Portrait. Angèle Diabang née avec une lettre…

10 mois

Dakar. 10 janvier 1979.
Le jour où naît Angèle Diabang.
Le même mois où sort Une si longue lettre de Mariama Bâ. Coïncidence ? Non. Symbole.

Elle est née dans les mots.
Elle a grandi avec les silences.
Et aujourd’hui, elle parle avec des images.
Claires.
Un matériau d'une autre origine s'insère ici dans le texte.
-- ==== Sys2Proof/Laws/State.lean ====
section
/-!
SUPPORT. What each update of the state leaves unchanged: one lemma per field per update.
-/

namespace Sys2Proof.Machine

/-! ## updCore -/

@[simp] theorem State.updCore_time (s : State) (c : Nat) (f : Core → Core) : (s.updCore c f).time = s.time := rfl
@[simp] theorem State.updCore_timeLocked (s : State) (c : Nat) (f : Core → Core) : (s.updCore c f).timeLocked = s.timeLocked := rfl
@[simp] theorem State.updCore_timeSource (s : State) (c : Nat) (f : Core → Core) : (s.updCore c f).timeSource = s.timeSource := rfl
@[simp] theorem State.updCore_mem (s : State) (c : Nat) (f : Core → Core) : (s.updCore c f).mem = s.mem := rfl
@[simp] theorem State.updCore_memPoison (s : State) (c : Nat) (f : Core → Core) : (s.updCore c f).memPoison = s.memPoison := rfl
@[simp] theorem State.updCore_flaws (s : State) (c : Nat) (f : Core → Core) : (s.updCore c f).flaws = s.flaws := rfl
@[simp] theorem State.updCore_units (s : State) (c : Nat) (f : Core → Core) : (s.updCore c f).units = s.units := rfl
@[simp] theorem State.updCore_stamps (s : State) (c : Nat) (f : Core → Core) : (s.updCore c f).stamps = s.stamps := rfl
@[simp] theorem State.updCore_seals (s : State) (c : Nat) (f : Core → Core) : (s.updCore c f).seals = s.seals := rfl
@[simp] theorem State.updCore_l2 (s : State) (c : Nat) (f : Core → Core) : (s.updCore c f).l2 = s.l2 := rfl
@[simp] theorem State.updCore_mdc (s : State) (c : Nat) (f : Core → Core) : (s.updCore c f).mdc = s.mdc := rfl
@[simp] theorem State.updCore_regs (s : State) (c : Nat) (f : Core → Core) : (s.updCore c f).regs = s.regs := rfl
@[simp] theorem State.updCore_rdcs (s : State) (c : Nat) (f : Core → Core) : (s.updCore c f).rdcs = s.rdcs := rfl
@[simp] theorem State.updCore_stale (s : State) (c : Nat) (f : Core → Core) : (s.updCore c f).stale = s.stale := rfl
@[simp] theorem State.updCore_outdated (s : State) (c : Nat) (f : Core → Core) : (s.updCore c f).outdated = s.outdated := rfl
@[simp] theorem State.updCore_homes (s : State) (c : Nat) (f : Core → Core) : (s.updCore c f).homes = s.homes := rfl
@[simp] theorem State.updCore_teams (s : State) (c : Nat) (f : Core → Core) : (s.updCore c f).teams = s.teams := rfl
@[simp] theorem State.updCore_accs (s : State) (c : Nat) (f : Core → Core) : (s.updCore c f).accs = s.accs := rfl
@[simp] theorem State.updCore_engs (s : State) (c : Nat) (f : Core → Core) : (s.updCore c f).engs = s.engs := rfl
@[simp] theorem State.updCore_launches (s : State) (c : Nat) (f : Core → Core) : (s.updCore c f).launches = s.launches := rfl
@[simp] theorem State.updCore_draws (s : State) (c : Nat) (f : Core → Core) : (s.updCore c f).draws = s.draws := rfl
@[simp] theorem State.updCore_ctxs (s : State) (c : Nat) (f : Core → Core) : (s.updCore c f).ctxs = s.ctxs := rfl
@[simp] theorem State.updCore_gfx (s : State) (c : Nat) (f : Core → Core) : (s.updCore c f).gfx = s.gfx := rfl
@[simp] theorem State.updCore_saves (s : State) (c : Nat) (f : Core → Core) : (s.updCore c f).saves = s.saves := rfl
@[simp] theorem State.updCore_batches (s : State) (c : Nat) (f : Core → Core) : (s.updCore c f).batches = s.batches := rfl
@[simp] theorem State.updCore_records (s : State) (c : Nat) (f : Core → Core) : (s.updCore c f).records = s.records := rfl
@[simp] theorem State.updCore_collectives (s : State) (c : Nat) (f : Core → Core) : (s.updCore c f).collectives = s.collectives := rfl
@[simp] theorem State.updCore_passes (s : State) (c : Nat) (f : Core → Core) : (s.updCore c f).passes = s.passes := rfl
@[simp] theorem State.updCore_owners (s : State) (c : Nat) (f : Core → Core) : (s.updCore c f).owners = s.owners := rfl
@[simp] theorem State.updCore_views (s : State) (c : Nat) (f : Core → Core) : (s.updCore c f).views = s.views := rfl
@[simp] theorem State.updCore_descs (s : State) (c : Nat) (f : Core → Core) : (s.updCore c f).descs = s.descs := rfl
@[simp] theorem State.updCore_streams (s : State) (c : Nat) (f : Core → Core) : (s.updCore c f).streams = s.streams := rfl
@[simp] theorem State.updCore_ports (s : State) (c : Nat) (f : Core → Core) : (s.updCore c f).ports = s.ports := rfl
@[simp] theorem State.updCore_pausing (s : State) (c : Nat) (f : Core → Core) : (s.updCore c f).pausing = s.pausing := rfl
@[simp] theorem State.updCore_lost (s : State) (c : Nat) (f : Core → Core) : (s.updCore c f).lost = s.lost := rfl
@[simp] theorem State.updCore_reads (s : State) (c : Nat) (f : Core → Core) : (s.updCore c f).reads = s.reads := rfl
@[simp] theorem State.updCore_prefetches (s : State) (c : Nat) (f : Core → Core) : (s.updCore c f).prefetches = s.prefetches := rfl
@[simp] theorem State.updCore_clusters (s : State) (c : Nat) (f : Core → Core) : (s.updCore c f).clusters = s.clusters := rfl
@[simp] theorem State.updCore_overload (s : State) (c : Nat) (f : Core → Core) : (s.updCore c f).overload = s.overload := rfl
@[simp] theorem State.updCore_calm (s : State) (c : Nat) (f : Core → Core) : (s.updCore c f).calm = s.calm := rfl
@[simp] theorem State.updCore_board (s : State) (c : Nat) (f : Core → Core) : (s.updCore c f).board = s.board := rfl
@[simp] theorem State.updCore_urxia (s : State) (c : Nat) (f : Core → Core) : (s.updCore c f).urxia = s.urxia := rfl
@[simp] theorem State.updCore_ghost (s : State) (c : Nat) (f : Core → Core) : (s.updCore c f).ghost = s.ghost := rfl
@[simp] theorem State.updCore_understudy (s : State) (c : Nat) (f : Core → Core) : (s.updCore c f).understudy = s.understudy := rfl
@[simp] theorem State.updCore_spared (s : State) (c : Nat) (f : Core → Core) : (s.updCore c f).spared = s.spared := rfl
@[simp] theorem State.updCore_repairs (s : State) (c : Nat) (f : Core → Core) : (s.updCore c f).repairs = s.repairs := rfl
@[simp] theorem State.updCore_rr (s : State) (c : Nat) (f : Core → Core) : (s.updCore c f).rr = s.rr := rfl
@[simp] theorem State.updCore_inbox (s : State) (c : Nat) (f : Core → Core) : (s.updCore c f).inbox = s.inbox := rfl
@[simp] theorem State.updCore_due (s : State) (c : Nat) (f : Core → Core) : (s.updCore c f).due = s.due := rfl
@[simp] theorem State.updCore_poolOwner (s : State) (c : Nat) (f : Core → Core) : (s.updCore c f).poolOwner = s.poolOwner := rfl
@[simp] theorem State.updCore_offered (s : State) (c : Nat) (f : Core → Core) : (s.updCore c f).offered = s.offered := rfl
@[simp] theorem State.updCore_picked (s : State) (c : Nat) (f : Core → Core) : (s.updCore c f).picked = s.picked := rfl
@[simp] theorem State.updCore_cur (s : State) (c : Nat) (f : Core → Core) : (s.updCore c f).cur = s.cur := rfl
@[simp] theorem State.updCore_nextId (s : State) (c : Nat) (f : Core → Core) : (s.updCore c f).nextId = s.nextId := rfl
@[simp] theorem State.updCore_free (s : State) (c : Nat) (f : Core → Core) : (s.updCore c f).free = s.free := rfl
Tranchantes. Ancrées. Africaines.

Formée entre Dakar, Paris et Ludwigsburg.
Le Média Centre, la Fémis, la Filmakademie.
Pas une touriste du cadre. Une bâtisseuse.

Angèle commence comme monteuse.
Elle assemble les histoires des autres.
Puis elle prend la parole.
En 2005, elle filme. Et ça fait mal.

Mon beau sourire.


Documentaire coup de poing sur les normes de beauté au Sénégal.
Première réalisation. Premier cri. Première empreinte.

Elle enchaîne.
L’Homme est le remède de l’homme.
Le Revers de l’exil.
Sénégalaises et Islam.
Yandé Codou, la griotte de Senghor.

Elle creuse. Fouille. Met la lumière là où ça gratte.
Pas de compromis. Pas de maquillage.

Elle fonde Karoninka, sa société de production.
Douze films à son actif dès 2014.
Du docu, de la fiction, des clips.
Pas pour l’industrie. Pour les histoires.

Ses films traversent le Sénégal, le Congo, l’Europe.
Elle parle fort. Mais juste.
Et les regards commencent à suivre.

  1. Elle entre à la SODAV.
    Présidente du conseil d’administration.
    Elle ne filme pas seulement. Elle structure le terrain.

  2. Un air de kora.
    Court-métrage.
    Prix de la CEDEAO au FESPACO.
    Poulain de bronze. Confirmation.

Mais l’œuvre de sa vie, elle la prépare en silence.
Douze ans de gestation. Douze ans de foi.

Une si longue lettre.


Le roman culte de Mariama Bâ.
Elle l’adapte.
Et elle explose les écrans.

Pas d’effets spéciaux.
Pas de Scarlett Johansson.
Mais une vérité qui traverse les générations.

Sorti en juillet 2025.
Le film surclasse Jurassic World: Rebirth.
Enterre Superman.
Écrase le box-office à Dakar.

Une lettre écrite en 1979.
Une image projetée en 2025.
Deux femmes. Deux époques. Une même urgence.

La polygamie. L’amitié. La sororité.
La vie de couple. L’émancipation.
Et cette question centrale : comment construire une nation solide sans mémoire ?

La jeunesse s’empare du film.


Les réseaux s’enflamment.
Les tenues des actrices deviennent tendance.
Le cinéma devient mouvement.
Une œuvre devient phénomène.

Et derrière, il y a elle.
Angèle Diabang.
Scénariste. Réalisatrice. Productrice.
Guerrière de la narration.
Héritière de Mariama Bâ.
Porte-voix d’un cinéma qui parle d’ici, pour ici, avec nos mots.

Elle ne cherche pas l’Occident.
Construit une archive.
Bâtit un miroir.
Crée des images pour que l’Afrique se voie et se comprenne.

Pas pour faire joli.
Pour faire juste.

Angèle Diabang.
Une voix.
Un regard.
Un cap.

Et cette certitude :
Les histoires africaines ne doivent plus attendre la validation des autres pour exister.